In recent developments within the cryptocurrency market, Bitcoin (BTC) is nearing unprecedented price heights, with experts discussing the impact of a supply shock and the possibility of a next major surge reaching $150,000. This outlook comes as Bitcoin’s circulating supply is predominantly held by long-term investors, combined with increasing adoption by corporate treasuries. However, market participants are also cautioned about profit-taking risks that may accompany such significant price movements.

Bitcoin Approaches Record Highs on Supply Constraints

As of July 11, Bitcoin’s price closed in on approximately $118,000, marking a near all-time high. Analysts point to the fact that over 80% of Bitcoin’s total supply is in the hands of so-called “diamond hands” — long-term holders who resist selling despite market volatility. Cryptocurrency trader and analyst group Credible Crypto highlighted on July 8 that the current supply concentration among long-term holders stands at over 80%, a phenomenon only previously seen during two major bullish runs: from $43,000 to $73,000, and $58,000 to more than $105,000. This sustained holding behavior creates a supply shock, where minimal additional selling supply exists. In such a market environment, even slight surges in demand can propel prices sharply higher. Credible Crypto forecasts that the next price rally could surpass previous $50,000 gains, potentially pushing Bitcoin beyond the $150,000 threshold.

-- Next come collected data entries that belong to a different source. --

/-- A word the memory system rejects, after accepting the ones before it, ends the reading. -/
theorem State.readWords_abort (s : State) (pr : Bool) (n : Nat) (a : Word) (k : Nat) (hk : k < n)
    (h : ∀ j, j < k → answer s .read pr (a + BitVec.ofNat 32 (4 * j)) .word = .ok)
    (ha : answer s .read pr (a + BitVec.ofNat 32 (4 * k)) .word = .abort) : s.readWords pr a n = .abort := by
  induction n generalizing a k with
  | zero => omega
  | succ n ih =>
    cases k with
    | zero =>
      simp only [Nat.mul_zero, BitVec.add_zero] at ha
      simp only [State.readWords, State.read_abort ha]
    | succ k =>
      have h0 := h 0 (by omega)
      simp only [Nat.mul_zero, BitVec.add_zero] at h0
      have hr := ih (a + 4) k (by omega) (fun j hj => by rw [ofNat_add_four]; exact h (j + 1) (by omega))
        (by rw [ofNat_add_four]; exact ha)
      simp only [State.readWords, State.read_ok h0, hr]

/-- What reading words can answer: as many words as were asked for, if it accepts them all. -/
theorem State.readWords_length {s : State} {pr : Bool} {n : Nat} {a : Word} {vs : List Word} (h : s.readWords pr a n = .ok vs) :
    vs.length = n := by
  induction n generalizing a vs with
  | zero => cases h; rfl
  | succ n ih =>
    simp only [State.readWords] at h
    split at h
    · split at h
      · next hr => cases h; simp [ih hr]
      · next r hr hn => rw [h] at hn; exact absurd rfl (hn vs)
    all_goals cases h

/-- Words written with no check at rising addresses. -/
def State.storeWords : State → Word → List Word → State
  | s, _, [] => s
  | s, a, v :: vs => State.storeWords (s.stores a .word v) (a + 4) vs

/-- Words that the memory system all accepts are all written. -/
theorem State.writeWords_ok (pr : Bool) (vs : List Word) (s : State) (a : Word)
    (h : ∀ k, k < vs.length → answer s .write pr (a + BitVec.ofNat 32 (4 * k)) .word = .ok) :
    State.writeWords pr s a vs = (s.storeWords a vs, .ok) := by
  induction vs generalizing s a with
  | nil => rfl
  | cons v vs ih =>
    have h0 := h 0 (by simp)
    simp only [Nat.mul_zero, BitVec.add_zero] at h0
    simp only [State.writeWords, State.write_ok v h0, State.storeWords]
    exact ih _ _ fun k hk => by rw [ofNat_add_four, answer_stores]; exact h (k + 1) (by simpa using hk)

/-- A word the memory system rejects, after accepting the ones before it: those before it are written. -/
theorem State.writeWords_abort (pr : Bool) (vs : List Word) (s : State) (a : Word) (k : Nat) (hk : k < vs.length)
    (h : ∀ j, j < k → answer s .write pr (a + BitVec.ofNat 32 (4 * j)) .word = .ok)
    (ha : answer s .write pr (a + BitVec.ofNat 32 (4 * k)) .word = .abort) :
    State.writeWords pr s a vs = (s.storeWords a (vs.take k), .abort) := by
  induction vs generalizing s a k with
  | nil => cases hk
  | cons v vs ih =>
    cases k with
    | zero =>
      simp only [Nat.mul_zero, BitVec.add_zero] at ha
      simp only [State.writeWords, State.write_abort v ha, List.take_zero, State.storeWords]
    | succ k =>
      have h0 := h 0 (by omega)
      simp only [Nat.mul_zero, BitVec.add_zero] at h0
      simp only [State.writeWords, State.write_ok v h0, State.storeWords, List.take_succ_cons]
      exact ih _ _ k (by simpa using hk) (fun j hj => by rw [ofNat_add_four, answer_stores]; exact h (j + 1) (by omega))
        (by rw [ofNat_add_four, answer_stores]; exact ha)

/-- Whatever the memory system answers, the state after writing words is the one with some first words written. -/
theorem State.writeWords_cases (pr : Bool) (vs : List Word) (s : State) (a : Word) :
    ∃ k, (State.writeWords pr s a vs).1 = s.storeWords a (vs.take k) := by
  induction vs generalizing s a with
  | nil => exact ⟨0, rfl⟩
  | cons v vs ih =>
    rw [State.writeWords]
    cases h : s.write pr a .word v with
    | ok t =>
      obtain ⟨k, hk⟩ := ih t (a + 4)
      rw [State.write_eq] at h
      split at h <;> cases h
      exact ⟨k + 1, by simpa [State.storeWords] using hk⟩
    | abort => exact ⟨0, rfl⟩
    | absent => exact ⟨0, rfl⟩
    | device => exact ⟨0, rfl⟩

theorem State.storeWords_regs (vs : List Word) (s : State) (a : Word) : (s.storeWords a vs).regs = s.regs := by
  induction vs generalizing s a with
  | nil => rfl
  | cons v vs ih => exact ih _ _

theorem State.storeWords_rest (vs : List Word) (s : State) (a : Word) :
    (s.storeWords a vs).pc = s.pc ∧ (s.storeWords a vs).cpsr = s.cpsr ∧ (s.storeWords a vs).spsrs = s.spsrs
      ∧ (s.storeWords a vs).userLdm = s.userLdm ∧ (s.storeWords a vs).pins = s.pins ∧ (s.storeWords a vs).drawn = s.drawn
      ∧ (s.storeWords a vs).platform = s.platform := by
  induction vs generalizing s a with
  | nil => exact ⟨rfl, rfl, rfl, rfl, rfl, rfl, rfl⟩
  | cons v vs ih => exact ih _ _

theorem State.storeWords_wf (vs : List Word) (s : State) (a : Word) (h : Memory.wf s.mem) : Memory.wf (s.storeWords a vs).mem := by
  induction vs generalizing s a with
  | nil => exact h
  | cons v vs ih => exact ih _ _ (State.stores_wf h a .word v)

theorem State.storeWords_nodup (vs : List Word) (s : State) (a : Word) (h : s.stored.Nodup) : (s.storeWords a vs).stored.Nodup := by
  induction vs generalizing s a with
  | nil => exact h
  | cons v vs ih => exact ih _ _ (nodup_addStored h _)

Corporate Treasury Adoption Accelerates Bitcoin Supply Squeeze

Adding momentum to the supply-side tightness are publicly listed companies increasingly turning to Bitcoin as a treasury asset. Strategy LLC holds over 597,325 BTC and is actively raising funds for additional purchases. In the second quarter of 2025 alone, prominent companies including Marathon Digital Holdings, MetaPlanet, and GameStop have collectively added 159,107 BTC to their balance sheets — a historic quarterly acquisition volume representing a 23.13% increase compared to the prior quarter.

This corporate accumulation further restricts Bitcoin’s available liquidity in the market and is seen as a key factor underpinning the supply shock dynamic. Industry watchers view this strong institutional interest as setting the stage for a significant market inflection.

Analysts Weigh in: Price Surge Potential Versus Profit-Taking Risks

While optimism about further upward price movement is strong, some analysts urge caution. Axel Adler Jr., an analyst with CryptoQuant, warns on July 9 that once long-term holders realize returns exceeding 300%, they tend to initiate sales. Given that the average current profit stands around 215%, the market is believed to be in a zone where orderly profit-taking and possibly large-scale selling by these holders could soon occur.

Further, Adler shared an analysis based on the MVRV (Market Value to Realized Value) ratio — a metric comparing Bitcoin’s market capitalization with its realized capitalization. Historical data over four years indicates that when MVRV reaches 2.75, Bitcoin prices hover near $130,900, marking the onset of significant selling pressure. This suggests that despite bullish fundamentals, Bitcoin could encounter resistance and correction phases.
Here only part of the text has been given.